> [INPUT DATA]
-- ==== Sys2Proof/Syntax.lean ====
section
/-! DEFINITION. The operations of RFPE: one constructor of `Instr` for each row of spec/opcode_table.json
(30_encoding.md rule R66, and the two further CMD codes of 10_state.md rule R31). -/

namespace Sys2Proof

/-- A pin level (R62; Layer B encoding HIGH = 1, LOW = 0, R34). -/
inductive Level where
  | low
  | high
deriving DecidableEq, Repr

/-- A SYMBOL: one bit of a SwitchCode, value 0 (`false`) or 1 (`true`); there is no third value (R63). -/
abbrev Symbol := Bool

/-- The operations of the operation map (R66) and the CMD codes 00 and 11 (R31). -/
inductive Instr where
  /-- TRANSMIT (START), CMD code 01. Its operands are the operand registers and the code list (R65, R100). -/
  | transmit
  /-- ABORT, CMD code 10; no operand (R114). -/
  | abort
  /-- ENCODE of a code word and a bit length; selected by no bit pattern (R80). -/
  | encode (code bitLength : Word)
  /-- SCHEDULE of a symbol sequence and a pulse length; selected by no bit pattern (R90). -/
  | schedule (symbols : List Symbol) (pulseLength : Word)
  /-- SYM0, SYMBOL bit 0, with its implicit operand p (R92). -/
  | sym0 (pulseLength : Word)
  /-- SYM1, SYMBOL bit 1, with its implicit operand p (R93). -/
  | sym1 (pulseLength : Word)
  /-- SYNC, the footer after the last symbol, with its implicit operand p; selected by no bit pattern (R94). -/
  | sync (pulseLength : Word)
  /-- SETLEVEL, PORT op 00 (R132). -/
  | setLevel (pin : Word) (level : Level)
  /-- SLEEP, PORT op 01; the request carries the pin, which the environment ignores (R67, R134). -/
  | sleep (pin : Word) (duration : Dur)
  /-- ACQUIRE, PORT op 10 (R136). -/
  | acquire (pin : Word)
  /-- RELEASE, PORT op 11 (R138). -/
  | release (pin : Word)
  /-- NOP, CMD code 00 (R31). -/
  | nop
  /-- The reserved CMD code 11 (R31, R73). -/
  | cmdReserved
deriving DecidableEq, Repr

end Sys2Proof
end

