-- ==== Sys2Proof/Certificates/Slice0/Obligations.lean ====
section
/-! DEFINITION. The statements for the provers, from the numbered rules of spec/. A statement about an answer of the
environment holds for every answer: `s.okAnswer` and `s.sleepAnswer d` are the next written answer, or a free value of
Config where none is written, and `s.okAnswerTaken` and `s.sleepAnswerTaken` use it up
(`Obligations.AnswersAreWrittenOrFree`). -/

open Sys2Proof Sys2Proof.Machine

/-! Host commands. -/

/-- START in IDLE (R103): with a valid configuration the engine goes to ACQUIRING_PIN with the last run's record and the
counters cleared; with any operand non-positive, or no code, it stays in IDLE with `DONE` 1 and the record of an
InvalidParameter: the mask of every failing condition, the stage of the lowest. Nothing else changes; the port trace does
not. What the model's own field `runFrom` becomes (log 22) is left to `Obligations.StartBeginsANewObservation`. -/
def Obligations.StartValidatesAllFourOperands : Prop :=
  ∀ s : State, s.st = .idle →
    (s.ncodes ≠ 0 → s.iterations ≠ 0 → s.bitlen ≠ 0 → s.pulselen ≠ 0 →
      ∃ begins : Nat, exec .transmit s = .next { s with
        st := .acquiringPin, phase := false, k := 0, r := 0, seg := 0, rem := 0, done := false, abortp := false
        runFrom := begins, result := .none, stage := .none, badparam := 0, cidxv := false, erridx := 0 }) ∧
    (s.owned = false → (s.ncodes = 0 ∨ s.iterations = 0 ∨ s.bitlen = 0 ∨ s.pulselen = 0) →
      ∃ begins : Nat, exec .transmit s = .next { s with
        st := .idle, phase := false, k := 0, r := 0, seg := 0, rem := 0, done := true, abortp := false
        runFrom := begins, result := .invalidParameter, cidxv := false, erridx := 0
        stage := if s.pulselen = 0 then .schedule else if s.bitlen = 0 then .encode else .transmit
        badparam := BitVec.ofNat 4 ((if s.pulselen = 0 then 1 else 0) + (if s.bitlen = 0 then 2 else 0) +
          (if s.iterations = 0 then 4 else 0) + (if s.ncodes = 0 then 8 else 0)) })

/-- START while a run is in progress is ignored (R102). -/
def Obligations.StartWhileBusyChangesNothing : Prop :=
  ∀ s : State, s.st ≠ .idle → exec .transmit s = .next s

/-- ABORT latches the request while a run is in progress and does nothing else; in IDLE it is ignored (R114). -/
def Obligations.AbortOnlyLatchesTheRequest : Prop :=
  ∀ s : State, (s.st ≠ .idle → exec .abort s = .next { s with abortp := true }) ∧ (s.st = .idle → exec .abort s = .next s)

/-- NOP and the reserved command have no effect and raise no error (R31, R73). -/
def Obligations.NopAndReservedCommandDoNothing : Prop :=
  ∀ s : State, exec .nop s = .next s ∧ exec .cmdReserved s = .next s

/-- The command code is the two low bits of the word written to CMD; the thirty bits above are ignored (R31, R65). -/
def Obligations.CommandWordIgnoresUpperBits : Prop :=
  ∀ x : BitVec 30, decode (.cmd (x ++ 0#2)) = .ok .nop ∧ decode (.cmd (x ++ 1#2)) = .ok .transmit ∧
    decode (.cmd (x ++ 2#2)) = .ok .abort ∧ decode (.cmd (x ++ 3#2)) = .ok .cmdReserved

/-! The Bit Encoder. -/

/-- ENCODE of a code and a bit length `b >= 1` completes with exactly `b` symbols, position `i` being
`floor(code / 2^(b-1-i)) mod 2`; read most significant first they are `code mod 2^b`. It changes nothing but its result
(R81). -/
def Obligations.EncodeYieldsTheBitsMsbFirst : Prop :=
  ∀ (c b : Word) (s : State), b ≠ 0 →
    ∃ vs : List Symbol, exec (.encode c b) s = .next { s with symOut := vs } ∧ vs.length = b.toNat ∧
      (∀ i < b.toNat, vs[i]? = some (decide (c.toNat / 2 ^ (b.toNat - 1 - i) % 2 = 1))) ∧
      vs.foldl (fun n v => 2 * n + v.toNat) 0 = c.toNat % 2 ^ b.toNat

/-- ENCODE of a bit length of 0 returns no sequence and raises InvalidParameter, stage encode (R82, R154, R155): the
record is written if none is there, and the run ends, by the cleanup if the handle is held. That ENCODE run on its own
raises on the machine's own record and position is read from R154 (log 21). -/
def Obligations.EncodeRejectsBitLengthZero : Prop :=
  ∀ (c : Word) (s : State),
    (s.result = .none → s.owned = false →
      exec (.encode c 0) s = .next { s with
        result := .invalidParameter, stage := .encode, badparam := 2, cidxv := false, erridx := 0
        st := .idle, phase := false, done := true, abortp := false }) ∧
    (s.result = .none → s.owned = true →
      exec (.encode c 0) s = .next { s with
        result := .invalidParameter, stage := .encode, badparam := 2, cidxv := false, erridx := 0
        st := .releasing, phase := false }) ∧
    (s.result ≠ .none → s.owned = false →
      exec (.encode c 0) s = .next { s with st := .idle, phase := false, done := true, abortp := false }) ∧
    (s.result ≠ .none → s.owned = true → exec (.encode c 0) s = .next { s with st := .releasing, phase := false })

> [TO DO] Look above for the line containing "11 (R31, R73). -/". Output from there through the line containing "Host commands. -/", exactly and inclusively.

> [RESULT FOR THIS TASK]
  /-- The reserved CMD code 11 (R31, R73). -/
  | cmdReserved
deriving DecidableEq, Repr

end Sys2Proof
end

-- ==== Sys2Proof/Certificates/Slice0/Obligations.lean ====
section
/-! DEFINITION. The statements for the provers, from the numbered rules of spec/. A statement about an answer of the
environment holds for every answer: `s.okAnswer` and `s.sleepAnswer d` are the next written answer, or a free value of
Config where none is written, and `s.okAnswerTaken` and `s.sleepAnswerTaken` use it up
(`Obligations.AnswersAreWrittenOrFree`). -/

open Sys2Proof Sys2Proof.Machine

/-! Host commands. -/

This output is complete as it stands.